Akinator is a video game developed by French company Elokence. During gameplay, it attempts to determine what fictional or real-life character, object, or animal the player is thinking of by asking a series of questions (similar to the game Twenty Questions). It uses an artificial intelligence program that learns the best questions to ask through its experience with players.

Gameplay
Before beginning the questionnaire, the players must think of a character, object, or animal. Akinator initiates a series of questions, with "Yes", "No", "Probably", "Probably not" and "Don't know" as possible answers, to narrow down the potential item. If the answer is narrowed down to a single likely option before 25 questions are asked, the program will automatically ask whether the item it chose is correct.
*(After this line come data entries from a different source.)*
/-- Settles O31: each command's own lemma, and what a raise, a set and a furl leave of the turn and its sail. -/
theorem turnCommands : Obligations.TurnCommands := by
  refine ⟨?begins, fun s _ _ hr retiring own formed => ⟨s, rfl, turnEnd_retiring hr own formed retiring⟩, ?ends, ?raises,
    ?sets, ?furls⟩
  case begins =>
    intro s id c r hr free opened own res2 targetLow targetHigh sails res4 noTurn quota
    exact ⟨_, ⟨(Tbl.get_set ..).trans (if_pos rfl), rfl⟩,
      turnBegin_runs hr free opened own res2 targetLow targetHigh sails res4 noTurn quota⟩
  case ends =>
    intro s id c hr listening own formed noSails noWork
    have listed := turn_listed_of_used (s := s) (t := c.context) (by simp [listening])
    have waits := get_modTurn (s := accept c s) listed fun x => { x with endCmds := x.endCmds ++ [id] }
    refine ⟨_, turnEnd_listening hr own formed listening noSails, ?_⟩
    rw [retireTurn_frees waits (by simp [Turn.live, listening]) noSails noWork]
    exact tbl_erase_modify ..
  case raises =>
    intro s v id c hr own formed given small raised
    obtain ⟨sailState, turnState, hyp⟩ := raiseSail_leaves raised
    exact ⟨sailRaise_runs own hr formed given small raised, sailState, turnState, hyp⟩
  case sets =>
    intro s id c hr own raised running only
    exact ⟨_, ⟨rfl, setSail_leaves raised running only⟩, sailSet_raised own hr raised⟩
  case furls =>
    intro s id c hr own raised noItems
    have listed := turn_listed_of_sail (s := s) (t := ctxTurn c) (k := ctxSail c) (by simp [raised])
    have waits : (sailOf (modSail (ctxTurn c) (ctxSail c) (fun v => { v with furlCmds := v.furlCmds ++ [id] }) (accept c s))
        (ctxTurn c) (ctxSail c)).state = .raised := by
      rw [sailOf_modSail (s := accept c s) listed]
      exact raised
    obtain ⟨y, rfl, furled⟩ := furlSail_leaves waits noItems 1 .furled
    exact ⟨_, sailFurl_raised own hr raised, furled⟩

end Sys2Proof.Machine
end

section
/-! PROOFS. What accesses to scratch and reads of memory leave alone, and an item and a bed that change (05 R152 to R173,
06 R191, 07 R218 to R228). -/

namespace Sys2Proof.Machine

/-! ### What no access to scratch touches -/

/-- The clocks, power, memory, the races, turns and items, and the free values. -/
def State.beside (s : State) : Core × Pwr × Mem × Whl × Trn × Nat := (s.core, s.pwr, s.mem, s.whl, s.trn, s.freeCtr)

theorem beside_eq {s t : State} (h : t.beside = s.beside) :
    t.core = s.core ∧ t.pwr = s.pwr ∧ t.mem = s.mem ∧ t.whl = s.whl ∧ t.trn = s.trn ∧ t.freeCtr = s.freeCtr := by
  simpa [State.beside] using h
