-- ==== Sys2Proof/Machine/BranchJump.lean ====
section
/-! DEFINITION. Conditional branches and JMP; each writes PC itself. One meaning a row of the opcode table; each follows the rule of
44_branch_jump.md its docstring names and passes the row's base cycle count (70_reset_and_hazards.md R334). -/

namespace Sys2Proof.Machine

/-- The common branch rule (44_branch_jump.md R200). -/
def runBranch (cond : Bool) (d : Byte) (base : Nat) (s : State) : Host.Outcome State Fault Refusal :=
  .next ((s.beginStep base (.relative d)).setPc (if cond then relativeTarget d s else s.pc + 2))

/-- BCC, Relative mode, opcode 90 (R201). -/
def execBcc (d : Byte) (s : State) : Host.Outcome State Fault Refusal :=
  runBranch (!getFlag s.p .c) d 2 s

/-- BCS, Relative mode, opcode B0 (R202). -/
def execBcs (d : Byte) (s : State) : Host.Outcome State Fault Refusal :=
  runBranch (getFlag s.p .c) d 2 s

/-- BEQ, Relative mode, opcode F0 (R203). -/
def execBeq (d : Byte) (s : State) : Host.Outcome State Fault Refusal :=
  runBranch (getFlag s.p .z) d 2 s

/-- BNE, Relative mode, opcode D0 (R204). -/
def execBne (d : Byte) (s : State) : Host.Outcome State Fault Refusal :=
  runBranch (!getFlag s.p .z) d 2 s

/-- BMI, Relative mode, opcode 30 (R205). -/
def execBmi (d : Byte) (s : State) : Host.Outcome State Fault Refusal :=
  runBranch (getFlag s.p .n) d 2 s

/-- BPL, Relative mode, opcode 10 (R206). -/
def execBpl (d : Byte) (s : State) : Host.Outcome State Fault Refusal :=
  runBranch (!getFlag s.p .n) d 2 s

/-- BVC, Relative mode, opcode 50 (R207). -/
def execBvc (d : Byte) (s : State) : Host.Outcome State Fault Refusal :=
  runBranch (!getFlag s.p .v) d 2 s

/-- BVS, Relative mode, opcode 70 (R208). -/
def execBvs (d : Byte) (s : State) : Host.Outcome State Fault Refusal :=
  runBranch (getFlag s.p .v) d 2 s

/-- JMP, Absolute mode, opcode 4C (R209). -/
def execJmpAbs (w : Word) (s : State) : Host.Outcome State Fault Refusal :=
  .next ((s.beginStep 3 (.data (.absolute w))).setPc (effectiveAddress (.absolute w) s))

/-- JMP, Indirect mode, opcode 6C (R209). -/
def execJmpInd (w : Word) (s : State) : Host.Outcome State Fault Refusal :=
  .next ((s.beginStep 5 (.indirect w)).setPc (indirectTarget w s))

end Sys2Proof.Machine
end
If it is guessed wrong a few times in a row, the game will prompt the user to input the item's name to expand its database of choices.

Development
The game is based on the Limule program made by Elokence, and runs on an internally designed algorithm.

Reception
L'Express rated Akinator a 5 out of 5 on their list of iPhone Apps of the Week for September 9, 2009. Excite France stated that Akinator is just that interactive. "It is revolutionary, attractive, and entertaining."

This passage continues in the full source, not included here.